String b = a.split(" ")[0];

while in this case it tries to split the string but get no values to be placed in either side, therefore no array is created. thus when you are trying to access its 0th element, it is giving ArrayOutOfBoundException.

String a = " abc";

String b = a.split(" ")[0];

In this case, splitting takes place and "abc" is placed at 0th place (I guess) and you are left with an array with a size greater that 0. Problem Solved!!..

Upvotes: 1

NPE
NPE

Reputation: 500357

Case #1

String a = ""
String b = a.split(" ")[0];

From the Javadoc:

If the expression does not match any part of the input then the resulting array has just one element, namely this string.
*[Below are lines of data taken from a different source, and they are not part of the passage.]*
-- ==== Sys2Proof/Machine/Engine.lean ====
section
/-! DEFINITION. The copy engine: what an operation does when it starts (R295 to R297, R301, R302, R307, R310 to R317,
R321 to R328). -/

namespace Sys2Proof.Machine

/-! ## Endpoints (R297, R97) -/

/-- How an access of an engine ends early: its page is absent, or the operation gets a status. -/
inductive Stop
  | park (va : Nat)
  | status (w : W32)
  deriving DecidableEq, Repr

def stop (code : Nat) : Stop := .status (statusWord code 0)

/-- The status of a failure of R97 (R322). -/
def FCode.copyStatus : FCode → Nat
  | .object => 10
  | .rights => 11
  | .bounds => 5
  | .dieAbsent => 12
  | .straddleAtomic => 13
  | _ => 14

/-- Tests 1 and 2 of R97 on an endpoint. -/
def State.endpoint (s : State) (x : Op) (cap : W64) (need : BitVec 4) (kinds : List ObjKind) : Except Stop End :=
  if capObj cap = sharedObj then
    match s.group x.gid with
    | some g =>
      if kinds.contains .loft then .ok { place := .shared x.gid, off := capOff cap, len := (s.desc g).shared }
      else .error (stop 10)
    | none => .error (stop 10)
  else match s.capEntry x.ctx cap kinds with
    | none => .error (stop 10)
    | some o =>
      if need &&& (capRights cap &&& o.rights) ≠ need then .error (stop 11)
      else .ok { place := .obj (capObj cap) o, off := capOff cap, len := o.len }

/-- Tests 3 and 4 on `n` bytes at `lo` from the endpoint's offset. -/
def End.span (e : End) (lo : Int) (n : Nat) : Except Stop Unit :=
  let a := (e.off : Int) + lo
  if a < 0 ∨ (e.len : Int) < a + n then .error (stop 5)
  else match e.place with
    | .obj _ o => if o.kind == .loft && o.placed.isNone then .error (stop 12) else .ok ()
    | .shared _ => .ok ()

/-- The page was declared never arriving after the operation was issued, and made present again since (R434).
Marks: DESIGN CHOICE, unsafe (assumption 48). -/
def State.isLapsed (s : State) (x : Op) (va : Nat) : Bool :=
  (s.ctx x.ctx).any fun y => y.lapsed.any fun p => p.1 == va / 65536 && decide (x.id < p.2)

/-- The physical parts of bytes in main memory, page by page. -/
def State.pageParts (s : State) (x : Op) (acc : Acc) (va n : Nat) : Except Stop (List Part) :=
  let ps := pagesOf va n
  let ok := ps.takeWhile fun p => !s.isLapsed x p.1
  match translateAll s (.data x.die x.core) x.ctx acc ok with
  | .error (va, .absent) => .error (.park va)
  | .error (_, .invalid k) => .error (.status (statusWord 4 k))
  | .error (_, .unreachable _) => .error (stop 12)
  | .ok hs => if ok.length < ps.length then .error (.status (statusWord 4 1)) else .ok hs

/-- The homes of `n` bytes at offset `a` of the endpoint's object, or the page that is missing. -/
def State.homes (s : State) (x : Op) (e : End) (acc : Acc) (a n : Nat) : Except Stop (List Part) :=
  match e.place with
  | .shared gid => .ok [{ space := .shared gid, addr := a, n := n, ord := .rc }]
  | .obj _ o =>
    match o.kind with
    | .loft =>
      let d := o.placed.getD 0
      if (s.hops x.die d).isNone then .error (stop 12)
      else .ok [{ space := .loft d, addr := o.base + a, n := n, ord := o.ord }]
    | _ => s.pageParts x acc (o.base + a) n

/-- The parts of bytes at a place relative to the endpoint's offset. -/
def State.partsOf (s : State) (x : Op) (e : End) (acc : Acc) (lo : Int) (n : Nat) : Except Stop (List Part) :=
  match e.span lo n with
  | .error w => .error w
  | .ok _ => s.homes x e acc ((e.off : Int) + lo).toNat n

/-- An SO access of an operation waits for its earlier SO writes (R142). -/
def State.soOp (s : State) (x : Op) (hs : List Part) : State :=
  if hs.any fun h => h.ord == .so then s.drain fun w => w.agent == x.agent && w.ord == .so else s

/-- What the operation still reads of some parts, to copy it, it has read (R137). -/
def State.fixParts (s : State) (x : Op) (hs : List Part) : State :=
  s.fixLate fun w => w.agent == x.agent && hs.any fun h => w.late.any fun p => touches p.1 p.2.1 p.2.2 h.space h.addr h.n

/-- Bytes at a place relative to the endpoint's offset, as the operation reads them, and the state after the read; an
uncorrectable error gives status 9 (R440). -/
def State.readEnd (s : State) (x : Op) (e : End) (lo : Int) (n : Nat) : Except Stop (List Byte × State) :=
  match s.partsOf x e .read lo n with
  | .error w => .error w
  | .ok hs =>
    if hs.any fun h => s.badRead h.space h.addr h.n then .error (stop 9)
    else
      let s := (s.soOp x hs).fixParts x hs
      .ok (hs.flatMap fun h => s.readAs x.agent (s.keyOf x.ctx) h.space h.addr h.n,
           hs.foldl (fun s h => s.noteRead x.agent h.space h.addr h.n none) s)

/-- The host owns the range (R453). -/
def End.hostOwned (e : End) : Bool :=
  match e.place with
  | .obj _ o => o.kind == .host && o.hostOwned
  | .shared _ => false

/-- The parts of a write to a place, unless the host owns it. -/
def State.targets (s : State) (x : Op) (e : End) (lo : Int) (n : Nat) : Except Stop (List Part) :=
  match e.span lo n with
  | .error w => .error w
  | .ok _ => if e.hostOwned then .error (.status (statusWord 11 5)) else s.homes x e .write ((e.off : Int) + lo).toNat n

/-- Parts with the bytes that go to each. -/
def dealOut : List Part → List Byte → List (Part × List Byte)
  | [], _ => []
  | p :: ps, bs => (p, bs.take p.n) :: dealOut ps (bs.drop p.n)

/-- The object of an endpoint, with the context that names it. -/
def End.object (e : End) (c : Nat) : Option (Nat × Nat) :=
  match e.place with
  | .obj i _ => some (c, i)
  | .shared _ => none
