-- ==== Sys2Proof/Machine/CopyOps.lean ====
section
/-! DEFINITION. The instructions of the copy engine: `CUEB`, `CUEF`, `CPY`, `CPYG`, `CPYX`, `REDST` (R318 to R321,
R324). -/

namespace Sys2Proof.Machine

/-- The run as its real lanes stand in it: the operands of an instruction that acts once are those of the
lowest-indexed real lane (R18). -/
def Run.reals (r : Run) : Run := { r with act := r.act.filter fun l => (r.snap.lane l).isReal }

/-- A fault for every issuing lane; the others pass (R417). -/
def State.failRun (s : State) (r : Run) (f : Flt) : State :=
  (s.advance r (r.ls.filter fun l => !r.isAct l)).raiseAll r r.act f.code f.s45

def cueInvalid (d : Nat) : Flt := { code := .cueInvalid, s45 := BitVec.ofNat 64 d }

/-! ## CUEB and CUEF (R318, R319) -/

/-- Where the record lies: inside its space, in reach (R373), then 16-byte aligned.
Marks: DEDUCED, unsafe (assumption 31). -/
def State.cueLoc (s : State) (r : Run) (loft : Bool) (l : Nat) : Except MemFlt Loc :=
  let loc := if loft then
      let cap := r.rd64 .zero l r.o.a
      let off : Int := capOff cap + r.o.imm.toInt
      match s.checkHeld r.g cap off 96 rightRD [.loft] false false with
      | .error c => .error { flt := { code := c, s45 := capS45 cap (((s.obj r.g.ctx (capObj cap)).map (·.ldie)).getD 0) off c },
                             late := atPort cap rightRD c }
      | .ok (o, a) =>
        if (s.hops r.g.die (o.placed.getD 0)).isNone then
          .error { flt := { code := .dieAbsent, s45 := BitVec.ofNat 64 o.ldie }, late := true }
        else .ok (a, { space := .loft (o.placed.getD 0), addr := o.base + a, ord := o.ord, obj := none : Loc })
    else
      let off : Int := (r.rd32 l r.o.a).toNat + r.o.imm.toInt
      (sharedAt r.d off 1).bind fun a =>
        if r.d.shared < a + 96 then .error (memFlt .bounds off)
        else .ok (a, { space := .shared r.gid, addr := a, ord := .rc, obj := none : Loc })
  loc.bind fun p => if p.1 % 16 = 0 then .ok p.2
    else .error { flt := { code := .misaligned, s45 := BitVec.ofNat 64 p.1 }, late := loft }

/-- The result of `CUEB` for the lane that acts, and the state with the cue sealed; it reads as a plain load (R318). -/
def State.makeCue (s : State) (r : Run) (loft : Bool) (l : Nat) : State × Res :=
  match s.cueLoc r loft l with
  | .error f => (s, f.res true)
  | .ok p =>
    let s := (s.soWait r l (.ok p)).settleOwn (r.agent l) p.space p.addr 96
    let s := s.request r 96 false true l p
    if s.badRead p.space p.addr 96 then (s, (eccFlt p.space.source).res true)
    else
      let bs := s.readAs (r.agent l) 0 p.space p.addr 96
      let s := s.noteRead (r.agent l) p.space p.addr 96 none
      let d := (cueOf bs).check
      let bad := fun (d : Nat) => ({ val := 0, late := some (cueInvalid d) } : Res)
      if d ≠ 0 then (s, bad d)
      else match s.takeCue r.g.ctx bs with
        | none => (s, bad 9)
        | some (s, h) => (s, .ofVal (BitVec.ofNat 64 h))

/-- R318 `CUEB`. -/
def execCueb (o : Ops) (m : FlagMod) (s : State) : Out :=
  issued (.cueb o m) .issuing (fun r s =>
    match r.lead with
    | none => s.advance r r.ls
    | some l =>
      let x := s.makeCue r.reals m.b l
      (if m.b then x.1.holdCaps r.g [r.reals.rd64 .zero l o.a] else x.1).finish r true false false (r.dst .dstS) (r.act.map fun k => (k, x.2))) s

/-- R319 `CUEF`. -/
def execCuef (o : Ops) (s : State) : Out :=
  issued (.cuef o) .issuing (fun r s =>
    match r.lead with
    | none => s.advance r r.ls
    | some l =>
      let h := (r.rd64 .zero l o.a).toNat
      match (s.ctx r.g.ctx).bind fun x => mapGet x.cues h with
      | none => s.failRun r (cueInvalid 10)
      | some _ => (s.modCtx r.g.ctx fun x => { x with cues := mapErase x.cues h }).advance r r.ls) s

/-! ## Issuing an engine operation (R237, R321) -/

/-- A lane issues something that acts for it (R133): its earlier accesses are done, and what happened before them is
known to the agents; of these writes none is missed, whatever its kind (R137). -/
def State.issueEdge (s : State) (r : Run) (l : Nat) (bs : List Agent) : State :=
  let s := (s.drain (·.byLane r.gid r.w l)).bindLoads r.gid r.w (oneLane l)
  s.teach (fun e => e.by_ == r.agent l || (r.agent l).knows e) bs

/-- The operation takes the next number of its context: the state and the handle.  The issue is a release of the
lane's earlier accesses (R133). -/
def State.issueOp (s : State) (r : Run) (l c : Nat) (kind : OpKind) (ring : W32) (banks : List (Nat × Nat)) :
    State × W64 :=
  let s := (s.drain (·.byLane r.gid r.w l)).nextStamp
  let s := s.issueEdge r l [.op s.stamp r.gid]
  let seq := ((s.ectx r.g c).map (·.next)).getD 1
  let x : Op := { id := s.stamp, gid := r.gid, ctx := r.g.ctx, node := r.g.node, die := r.g.die, ldie := r.g.ldie,
                  core := r.g.core, ectx := c, seq := seq, kind := kind, started := false, parked := false,
                  moved := false, slots := [], ring := ring, status := 0,
                  stats := { sent := 0, sat := 0, nan := 0 }, wrote := [], banks := banks, prog := none, record := [] }
  let s := (s.modEctx r.g c fun e => { e with next := e.next + 1 }).nextStamp
  ({ s with ops := s.ops ++ [x] }, mkHandle c seq)

/-- The end of an engine-issuing instruction: the handle lands, future-tagged (R239); in a run of helpers, an
untagged 0 (R18). -/
def State.landHandle (s : State) (r : Run) (h : Option W64) : State :=
  s.finish r true h.isSome false (r.dst .dstS) (r.act.map fun l => (l, .ofVal (h.getD 0)))

/-- The ring faults of a copy at issue (R251), and the slot that is too small.
Marks: DEDUCED, unsafe (assumption 30). -/
def State.ringTarget (s : State) (r : Run) (c : Cue) : Option Flt :=
  match s.ringAt r.gid r.g c.ring with
  | .error f => some f
  | .ok x => match s.ringOf x with
    | none => some (ringMisuse 1)
    | some h =>
      if h.owner ≠ r.g.ctx then some (ringMisuse 2)
      else if h.size - 8 < c.minUnit then some (cueInvalid 13)
      else none

/-- The faults of R321, and the cue. -/
def State.copyCue (s : State) (r : Run) (l c : Nat) (modeOk : Cue → Bool) : Except Flt (List Byte) :=
  let q := (s.ctx r.g.ctx).bind fun x => mapGet x.cues (r.rd64 .zero l r.o.c).toNat
  let clash := match q with
    | some bs => (cueOf bs).rg != (r.o.a == 0xF0)
    | none => false
  if clash then .error { code := .illegalField, s45 := 0 }
  else if (s.ectx r.g c).isNone then .error { code := .object, s45 := BitVec.ofNat 64 c }
  else match q with
    | none => .error (cueInvalid 11)
    | some bs =>
      if !modeOk (cueOf bs) then .error (cueInvalid 12)
      else match (if (cueOf bs).rg then s.ringTarget r (cueOf bs) else none) with
        | some f => .error f
        | none => .ok bs

/-- A copy instruction, once for the run. -/
def copyIssue (c : Nat) (modeOk : Cue → Bool) (kind : Run → Nat → List Byte → OpKind) (r : Run) (s : State) : State :=
  match r.lead with
  | none => s.landHandle r none
  | some l =>
    match s.copyCue r.reals l c modeOk with
    | .error f => s.failRun r f
    | .ok bs =>
      let q := cueOf bs
      let x := s.issueOp r l c (kind r.reals l bs) (if q.rg then q.ring else 0) []
      x.1.landHandle r (some x.2)

/-- What a copy carries from its operands. -/
def copyKind (m : CopyMod) (mode : Nat) (r : Run) (l : Nat) (bs : List Byte) : OpKind :=
  .copy mode (r.rd64 .zero l r.o.a) (r.rd64 .zero l r.o.b) bs m.recGen m.sameGen

/-- R320, R321 `CPY`. -/
def execCpy (o : Ops) (m : CopyMod) (s : State) : Out :=
  issued (.cpy o m) .issuing (copyIssue m.ctx.toNat (fun c => c.mode == 0) (copyKind m 0)) s

/-- R317, R321 `CPYG`. -/
def execCpyg (o : Ops) (m : CopyMod) (s : State) : Out :=
  issued (.cpyg o m) .issuing (copyIssue m.ctx.toNat (fun c => c.mode == 1) (copyKind m 1)) s

/-- R317, R321 `CPYX`. -/
def execCpyx (o : Ops) (m : CopyMod) (s : State) : Out :=
  issued (.cpyx o m) .issuing (copyIssue m.ctx.toNat (fun c => c.mode == 2) (copyKind m 2)) s

/-- The type code of a type (R173). -/
def typeCode (t : NumType) : Nat := ((List.range 16).find? fun k => codeType k == t).getD 0

/-- R324 `REDST`: the once-tag is read at issue from the s-register after dst. -/
def execRedst (o : Ops) (m : RedstMod) (s : State) : Out :=
  issued (.redst o m) .issuing (noRehearsal (copyIssue m.ctx.toNat
    (fun c => c.mode == 3 && c.sfmt == typeCode m.ty && c.dfmt == typeCode m.ty)
    (fun r l bs => .redst m.op m.ty (if m.tag then r.snap.getS (sNum o.d + 1) else 0)
      (r.rd64 .zero l o.a) (r.rd64 .zero l o.b) bs))) s

end Sys2Proof.Machine
end

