/-- `COOLANT_FLOW_LOSS`: every die stops, every context ends, and nothing more happens before a reset.
Marks: DEDUCED, unsafe (assumption 58). -/
def execCoolantFlowLoss (s : State) : Out :=
  let t := (s.ctxs.map (·.1)).foldl (fun (t : State) c => t.endCtx none c)
    { s with dies := s.dies.map fun d => { d with stopped := true } }
  .next { t with halted := true }

end Sys2Proof.Machine
end

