/-- `n` bytes from `a` lie in the space: in the shared memory of a group that there is, or in the 128 MiB of a loft. -/
def State.InSpace (s : State) (sp : Space) (a n : Nat) : Prop :=
  match sp with
  | .shared gid => (s.group gid).isSome = true
  | .loft _ => a + n ≤ 2 ^ 27
  | .hbm => True

/-- A run of `n` steps that neither faults nor is refused. -/
def safeFor : Nat → State → Prop
  | 0, _ => True
  | n + 1, s => ∃ t, step s = .next t ∧ safeFor n t

/-! ## When an instruction issues and acts -/

/-- The instruction issues to the run, and nothing but a future tag stops it before it acts: the word is legal within the
limits of the node (R166 to R168), no register that it reads has an uncorrectable error (R440), and there are lanes, all
of them live (R16); no fault of its issue is held already (R420).  The registers of the warp are in canonical form. -/
structure Begins (i : Instr) (s : State) (r : Run) : Prop where
  run : s.runOf (opsOf i) = some r
  legal : i.wf = true
  limits : (opsOf i).inRange (formOf i) r.d.vregs r.d.sregs = true
  noErr : r.badLanes i (formOf i) = []
  lanes : r.ls ≠ []
  live : ∀ l ∈ r.ls, ((s.warp r.gid r.w).lane l).isLive = true
  first : r.iss.pre = []
  canon : (s.warp r.gid r.w).canon = true

/-- The instruction issues to the run, and no source is future-tagged (R240): nothing stops it before it acts. -/
structure Issues (i : Instr) (s : State) (r : Run) : Prop extends Begins i s r where
  noTag : ∀ n ∈ r.sReads i (formOf i), r.snap.tagged n = false

/-- Nothing else happens as the lanes of the run move on: no open window of theirs lands with this instruction (R178),
and no lane has a soft error to be found by its shadow (R39). -/
structure Calm (s : State) (r : Run) : Prop where
  windows : ∀ l ∈ r.ls, ∀ y ∈ ((s.warp r.gid r.w).lane l).windows, y.done = true → 2 ≤ y.left
  soft : r.snap.soft = 0

/-! ## What an instruction leaves -/

/-- V-register `n` of a lane, `old` before, after `v` is written to `d`. -/
def Dst.newV (d : Dst) (v : W64) (n : Nat) (old : W32) : W32 :=
  match d with
  | .v32 k => if n = k then v.extractLsb' 0 32 else old
  | .v64 k => if n = k then v.extractLsb' 0 32 else if n = k + 1 then v.extractLsb' 32 32 else old
  | _ => old

/-- Predicate `n` of a lane after `v` is written to `d`: bit 0, and p15 is not written (R170). -/
def Dst.newP (d : Dst) (v : W64) (n : Nat) (old : Bool) : Bool :=
  match d with
  | .pred k => if n = k ∧ k < 15 then v.getLsbD 0 else old
  | _ => old

/-- S-register `n` of a warp after `v` is written to `d`. -/
def Dst.newS (d : Dst) (v : W64) (n : Nat) (old : W64) : W64 :=
  match d with
  | .s k => if n = k then v else old
  | .sHi k => if n = k then v.extractLsb' 0 32 ++ old.extractLsb' 0 32 else old
  | _ => old

/-- The register `e` (lane and register, lanes 64 and 65 for the halves of an s-register) is written as a whole when lanes
`ls` write `d`. -/
def Dst.covers (d : Dst) (ls : List Nat) (e : Nat × Nat) : Prop :=
  match d with
  | .v32 k => e.1 ∈ ls ∧ e.2 = k
  | .v64 k => e.1 ∈ ls ∧ (e.2 = k ∨ e.2 = k + 1)
  | .s k => ls ≠ [] ∧ (e = (64, k) ∨ e = (65, k))
  | .sHi k => ls ≠ [] ∧ e = (65, k)
  | _ => False

/-- Between `s` and `t` one warp has changed, and the issue counter has advanced. -/
def OnlyWarp (s t : State) (gid w : Nat) : Prop :=
  t = { s.modWarp gid w (fun _ => t.warp gid w) with stamp := s.stamp + 1 }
So split() gives you a single-element array, consisting of the input string (""). Therefore there's no exception.

Case #2

String a = " "
String b = a.split(" ")[0];

From the Javadoc:

Trailing empty strings are therefore not included in the resulting array.

You have two such trailing empty strings, and nothing else. Therefore you get back a zero-size array, resulting in the exception.

Case #3

String a = " abc"
String b = a.split(" ")[0];

It's not much of a corner case as it clearly has to return at least one element, hence no exception.

Upvotes: 2

Harry Lime
Harry Lime

Reputation: 29576

It's always a possibility that String.split() will return an empty array if there is a complete match on the provided regex

Upvotes: 0

pcalcao
pcalcao

Reputation: 15990

It's kind of weird.

Thing is, in your first example, the empty String "" is a String, not null. So when you say: Split this "" with the token " ", the patterns doesn't match, and the array you get is the original String. Same as if you did 

String a = "abc";
String b = a.split(" ")[0];

The pattern to split doesn't match, so you get one token, the original String.

You get an exception on the second case because the COMPLETE content of your String is exactly the delimiter you've passed to split, so you end up with an empty array.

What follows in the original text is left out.